- _Supplied data_:
-- ==== Sys2Proof/Machine/Device.lean ====
section
/-! DEFINITION. The state of the device around its tiles: bulk memory, Flue ports, Hearths, queues, graphs and nodes,
regions, host ports, Kiln, management port, optical ports and power. -/

namespace Sys2Proof.Machine

/-- A loaded key slot: its number, the context it is bound to, its key material (which generation), and whether a KUNLOAD
waits for the ports to drain (R76, R399). -/
structure KeySlot where
  slot : Nat
  ctx : Nat
  material : Nat
  unloading : Bool
  deriving DecidableEq, Repr

/-- A line of host memory that was written under a key: port, line address, key material, its plain bytes and the
ciphertext the host holds (R76). -/
structure HostSeal where
  port : Nat
  line : Nat
  material : Nat
  plain : List Byte
  cipher : List Byte
  deriving DecidableEq, Repr

/-- An entry of a port's retry ring (R72): its index and SEQ, the tile, the access by issue order or the copy channel,
the cause. -/
structure RetryEntry where
  idx : Nat
  seqn : Nat
  who : Coord
  acc : Nat
  copy : Option Nat
  cause : Cause
  deriving DecidableEq, Repr

/-- One Flue port (R58, R62, R72). -/
structure FluePort where
  seqn : Nat
  retry : List RetryEntry
  deriving DecidableEq, Repr

/-- A table word a port has cached: port, context, address, value (R68). -/
structure Cached where
  port : Nat
  ctx : Nat
  addr : Nat
  val : Nat
  deriving DecidableEq, Repr

/-- A lock a failed home port has left on a replica line (R79). -/
structure LineLock where
  home : Nat
  line : Nat
  deriving DecidableEq, Repr

/-- A fault record that waits for ring space: context, port and the record as a number (R73). -/
structure HeldFault where
  ctx : Nat
  port : Nat
  bits : Nat
  deriving DecidableEq, Repr

/-- A trap record on its way to its context's ring (R334, R335): everything but RSEQ, which the ring gives; and the
graph node whose failure it belongs to. -/
structure TrapRec where
  ctx : Nat
  src : Nat
  cause : Cause
  cause2 : Nat
  fatal : Bool
  region : Nat
  coord : Coord
  nodeid : Nat
  queue : Nat
  pc : Nat
  faddr : DWord
  info : DWord
  cycle : Nat
  /-- the cause code as a handler has written it (R332) -/
  raw : Option Nat
  deriving DecidableEq, Repr

/-- A trap ring of a context (R335): how many records it has taken, the records that wait, whether RINGLOST is due. -/
structure TrapRing where
  ctx : Nat
  count : Nat
  held : List TrapRec
  deriving DecidableEq, Repr

/-- A waiting acquire at its home port (R116): guard line, tile, issue order there, mode, who, deadline in µs. -/
structure GuardWait where
  line : Nat
  who : Coord
  seq : Nat
  shared : Bool
  ctx : Nat
  nodeid : Nat
  deadline : Option Nat
  deriving DecidableEq, Repr

/-- A packet in a queue's table (R344, R351): a number of its own, its 64 bytes as a number, its index in the ring or none
for one from an indirect buffer, the IBCALLs it came by, the innermost first (R355); whether it has started and completed,
the frame it was taken in, what it waits for (graphs, nodes or requests), and for a started IBCALL the address and number of
the packets of its buffer still to be taken. -/
structure Packet where
  uid : Nat
  bits : Nat
  ix : Option Nat
  calls : List Nat
  started : Bool
  done : Bool
  frame : Nat
  waits : List Nat
  rest : Nat × Nat
  deriving DecidableEq, Repr

/-- A submission queue that a Hearth serves (R346 to R353): its count of packets taken and the one published, state (Table
17-2), the descriptor as read last, its packets not yet complete, whether a publication is due; whether the count has still to be read from RDPUB (R346); packets
to be passed over when they are met again, for they have been taken before (R362; entry 72). -/
structure Queue where
  q : Nat
  rd : Nat
  rdpub : Nat
  state : Nat
  en : Bool
  desc : Nat
  packets : List Packet
  pubDue : Bool
  fresh : Bool
  skip : List Nat
  deriving DecidableEq, Repr

/-- What has become of a node (R134 to R141, R337). -/
inductive NodeSt where
  | waiting | ready | claimed | loading | running | stopping | saving | saved | complete | failed
  deriving DecidableEq, Repr

/-- A rectangle of logical tiles, by its bounds. -/
structure Rect where
  rowlo : Nat
  rowhi : Nat
  collo : Nat
  colhi : Nat
  deriving DecidableEq, Repr

/-- A node of a graph (R129 to R141). -/
structure Node where
  id : Nat
  graph : Nat
  index : Nat
  /-- the 128-byte record as a number (Table 06-1), and the address it is read from -/
  bits : Nat
  va : Nat
  succ : List Nat
  left : Nat
  st : NodeSt
  place : Rect
  shadow : Option Rect
  aged : Nat
  lent : Nat
  /-- frame of the last ageing step -/
  agedAt : Nat
  /-- held unplaced by a PREEMPT packet until a RESUME (R353); stopped again once running (R140) -/
  held : Bool
  stopDue : Bool
  /-- regions that have reported stopped -/
  stoppedRegions : List Nat
  /-- its save image, messages that were on their way to its tiles, and its run of save-pool slots (R96, R339, R340) -/
  image : List Tile
  kept : List Flit
  slots : Option (Nat × Nat)
  /-- the placement and shadow placement it was saved at (R96, R341) -/
  home : Rect
  homeShadow : Option Rect
  /-- one more than the code of the cause of its failure, for the graph status (R139) -/
  cause : Nat
  deriving DecidableEq, Repr

/-- A task graph taken from a queue (R354). -/
structure Graph where
  id : Nat
  queue : Nat
  ctx : Nat
  gseq : Nat
  statva : Option Nat
  nfail : Nat
  ndone : Nat
  fcause : Nat
  fnode : Nat
  ended : Bool
  /-- the fmt preset that a refinement loop appends (R364) -/
  ladder : Option Word
  deriving DecidableEq, Repr

/-- The steps of the refinement loop (R365). -/
inductive LoopAt where
  | fact | solv | res | corr
  deriving DecidableEq, Repr

/-- A refinement loop in progress (R363 to R365): its packet's queue and the block's address and value, the graph that
runs, and the loop's variables. -/
structure LoopCtl where
  queue : Nat
  /-- its packet's own number -/
  uid : Nat
  ctx : Nat
  blkva : Nat
  blk : Nat
  graph : Nat
  at_ : LoopAt
  lvl : Nat
  iter : Nat
  k : Nat
  prev : Option Nat
  norm : Nat
  /-- the byte of the block that holds EXIT and LEVEL, as last read or written -/
  shown : Nat
  deriving DecidableEq, Repr

/-- A row record of a region map (Table 01-1). -/
structure RowRec where
  state : Nat
  lrow : Nat
  qmask : Nat
  posmap : Nat
  deriving DecidableEq, Repr

/-- A Hearth's checkpoint (R345): its queue tables; the graph state of the graphs that they run, with their nodes' states,
predecessors left and ages, and the refinement loops; and how far the launches that it leads have come, which the nodes' states
say. -/
structure HearthCheck where
  queues : List Queue
  graphs : List Graph
  nodes : List (Nat × NodeSt × Nat × Nat)
  loops : List LoopCtl
  deriving DecidableEq, Repr

/-- A shift migration (R20 to R24): its number, row segment, failing and spare positions, the moved tiles' coordinates,
whether it has started its Stop step, and when; the nodes whose tiles it stops. -/
structure Migration where
  k : Nat
  region : Nat
  prow : Nat
  fail : Nat
  spare : Nat
  moved : List Coord
  started : Bool
  since : Nat
  nodes : List Nat
  /-- one of the tiles it moves has failed (R24) -/
  failed : Bool
  deriving DecidableEq, Repr

/-- An exposure report that waits for a slot or has just been formed (R380, R381). -/
structure Exposure where
  region : Nat
  bytes : List Byte
  ctxs : List Nat
  deriving DecidableEq, Repr

/-- One region: map, Hearth, counters, power (R12, R345, R371, R374, R402). -/
structure Region where
  gen : Nat
  rows : List RowRec
  holes : List Coord
  frame : Nat
  hstate : Nat
  adopter : Nat
  missed : Nat
  /-- its Hearth's last checkpoint (R345) -/
  check : HearthCheck
  /-- correctable errors in its Hearth's memory not yet met (R366) -/
  hearthSoft : Nat
  injcnt : Nat
  cbaborts : Nat
  shrepl : Nat
  linkrty : Nat
  uecnt : Nat
  cecnt : Nat
  /-- CECNT + SHREPL when the window began -/
  atWindow : Nat
  rate : Nat
  pft : Nat
  quar : Nat
  retire : Bool
  forcenom : Bool
  pftset : Nat
  /-- the last window was over the threshold at nominal voltage; windows in a row at most half of it -/
  above : Bool
  calm : Nat
  /-- below nominal voltage -/
  under : Bool
  injctl : DWord
  ceil : Nat
  req : Nat
  grant : Nat
  fstep : Nat
  therm : Bool
  gated : Bool
  /-- the threshold that its hottest junction has reached, in degrees Celsius; 0 below 95 (R404) -/
  junction : Nat
  /-- tiles that carry nothing now and their reliability records; suspects first in Lichen's rotation -/
  idle : List (Pos × Health)
  /-- positions with a failed unit and positions whose bypass failed, as the march tests would find them (R12) -/
  defects : List Pos
  bypassBad : List Pos
  /-- the march tests of its tiles are done and its map is still to be built (R12) -/
  tested : Bool
  /-- Lichen passes in progress, and passes asked for by packets, the oldest first: position and the packet's own number (R376) -/
  passes : List Pos
  wanted : List (Pos × Nat)
  /-- where Lichen's rotation stands: local row times 128 and position -/
  rot : Nat
  deriving DecidableEq, Repr

/-- One ready record (Table 21-2); its other fields follow from the state. -/
structure Ready where
  ready : Bool
  busy : Bool
  failed : Bool
  retired : Bool
  /-- a region's map state, a host port's link width, an optical port's LINKUP and SECURE -/
  kstate : Nat
  entry : Nat
  pcount : Nat
  uecnt : Nat
  peer : Nat
  rframe : Nat
  deriving DecidableEq, Repr

/-- The BAR0 registers of the device that are not of one port (Table 21-1). -/
structure Bar0 where
  ctxbase : Nat
  qtbase : Nat
  apbase : Nat
  modcap : Nat
  waferid : Nat
  seccnt : Nat
  deriving DecidableEq, Repr

/-- The mailbox of a port (R399): request, status, response. -/
structure Mailbox where
  kreq : Memory
  kstat : Nat
  kresp : List Byte
  deriving DecidableEq, Repr

/-- The management port (R393): index, dynamic address, whether in-band interrupts are enabled, the nonce, the status and
response of its KATTEST, interrupts raised and not yet taken. -/
structure Mgmt where
  index : Nat
  dyn : Option Nat
  events : Bool
  nonce : Memory
  kstat : Nat
  kresp : List Byte
  ibi : List Byte
  /-- what the last command returned on the bus; none for one not acknowledged -/
  answer : Option (List Byte)
  deriving DecidableEq, Repr

/-- Firmware and key state of the Kiln (R397 to R400). -/
structure Kiln where
  /-- commands in the order of their doorbells: port (4 the management port) and code -/
  pending : List (Nat × Nat)
  keys : List KeySlot
  /-- key material there has been so far; number 0 is that of key slot 0 (R76) -/
  material : Nat
  config : Option KConfig
  operator : Option (List Byte)
  enrolCount : Nat
  svn : Nat
  rollback : Nat
  firmware : List Byte
  firmwareOk : Bool
  leaf : Nat
  /-- what verification finds in the container that bring-up starts from (entry 12) -/
  boot : Verdict
  deriving DecidableEq, Repr

/-- Power input and coolant (R403, R404). -/
structure Power where
  on : Bool
  capped : Bool
  shutdown : Bool
  mv : Nat
  deriving DecidableEq, Repr

/-- The device around the tiles. -/
structure Device where
  /-- µs since the device was last reset -/
  now : Nat
  /-- free values drawn by the device -/
  free : Nat
  /-- messages in the fabric, and what left for peer wafers -/
  net : List Flit
  remoteOut : List Msg
  down : List (Coord × Dir)
  /-- the virtual channel below ctl that a link end served last (R82) -/
  turns : List (Coord × Dir × Nat)
  /-- consecutive failed resends by link end -/
  resends : List (Coord × Dir × Nat)
  /-- consecutive frames of an optical port's link whose tag failed (R401) -/
  frames : List (Nat × Nat)
  /-- routers whose buffer holds a correctable and an uncorrectable error that the next flit to leave meets (R366) -/
  bufSoft : List Coord
  bufBad : List Coord
  /-- HBM by direct-window address; what seals each line; poisoned lines, lines with an uncorrectable and with a correctable
  error (R59, R76, R77) -/
  hbm : Memory
  seals : List (Nat × Nat)
  poison : NatSet
  bad : NatSet
  soft : NatSet
  hosts : Vector Memory 4
  hostSeals : List HostSeal
  ports : List FluePort
  cache : List Cached
  locks : List LineLock
  faults : List HeldFault
  rings : List TrapRing
  waits : List GuardWait
  queues : List Queue
  graphs : List Graph
  nodes : List Node
  nextId : Nat
  loops : List LoopCtl
  /-- PTR[0..23] (R359) -/
  ptr : List Nat
  regions : List Region
  migrations : List Migration
  exposures : List Exposure
  /-- ready records 0 to 139 (R395) -/
  ready : List Ready
  bar0 : Bar0
  boxes : Vector Mailbox 4
  /-- MSI-X messages sent: port and vector -/
  msix : List (Nat × Nat)
  /-- how the last BAR2 access completed: the data returned, and whether as Unsupported Request -/
  bar2 : Option (List Byte × Bool)
  mgmt : Mgmt
  kiln : Kiln
  power : Power
  deriving DecidableEq, Repr

/-- A row record that was never written (Table 01-1). -/
def RowRec.zero : RowRec := ⟨0, 0x7F, 0, 0⟩

/-- A region after device reset (Tables 17-1, 18-2, 18-3, 21-5). -/
def Region.zero (r : Nat) : Region :=
  { gen := 0, rows := List.replicate 128 RowRec.zero, holes := [], frame := 0, hstate := 0, adopter := r, missed := 0
    check := ⟨[], [], [], []⟩, hearthSoft := 0, injcnt := 0, cbaborts := 0, shrepl := 0, linkrty := 0, uecnt := 0, cecnt := 0, atWindow := 0, rate := 0, pft := 256
    quar := 0, retire := false, forcenom := false, pftset := 256, above := false, calm := 0, under := false
    injctl := 0#64, ceil := 160, req := 0, grant := 0, fstep := 12, therm := false, gated := false, junction := 0
    idle := [], defects := [], bypassBad := [], tested := false, passes := [], wanted := [], rot := 0 }

/-- A ready record at reset (Table 21-2). -/
def Ready.zero : Ready := ⟨false, false, false, false, 0, 0, 0, 0, 0, 0⟩

/-- A mailbox at reset (entry 6). -/
def Mailbox.zero : Mailbox := ⟨[], 0, []⟩

/-- The Kiln as it leaves manufacture (R400; entry 6). -/
def Kiln.zero : Kiln :=
  { pending := [], keys := [], material := 1, config := none, operator := none, enrolCount := 0, svn := 0, rollback := 0
    firmware := [], firmwareOk := false, leaf := 0, boot := ⟨true, true, 0, [], true⟩ }

/-- The device before power comes (entries 5 and 6; Table 21-1). -/
def Device.zero : Device :=
  { now := 0, free := 0, net := [], remoteOut := [], down := [], turns := [], resends := [], frames := [], bufSoft := [], bufBad := [], hbm := [], seals := [], poison := []
    bad := [], soft := [], hosts := Vector.replicate 4 [], hostSeals := [], ports := List.replicate 40 ⟨0, []⟩, cache := []
    locks := [], faults := [], rings := [], waits := [], queues := [], graphs := [], nodes := [], nextId := 0
    loops := [], ptr := List.replicate 24 0, regions := (upTo 64).map Region.zero, migrations := []
    exposures := [], ready := List.replicate 140 Ready.zero
    bar0 := ⟨0, 0, 0, 8000, 0, 0⟩, boxes := Vector.replicate 4 Mailbox.zero, msix := [], bar2 := none
    mgmt := ⟨0, none, false, [], 0, [], [], none⟩, kiln := Kiln.zero, power := ⟨false, false, false, 0⟩ }

end Sys2Proof.Machine
end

- _Your objective_: What you give back should be exactly the lines of the data above from the line with "cache : List Cached" through the line with "boxes : Vector Mailbox 4", both of those included, and nothing more.

- _Answer to this task_:
  cache : List Cached
  locks : List LineLock
  faults : List HeldFault
  rings : List TrapRing
  waits : List GuardWait
  queues : List Queue
  graphs : List Graph
  nodes : List Node
  nextId : Nat
  loops : List LoopCtl
  /-- PTR[0..23] (R359) -/
  ptr : List Nat
  regions : List Region
  migrations : List Migration
  exposures : List Exposure
  /-- ready records 0 to 139 (R395) -/
  ready : List Ready
  bar0 : Bar0
  boxes : Vector Mailbox 4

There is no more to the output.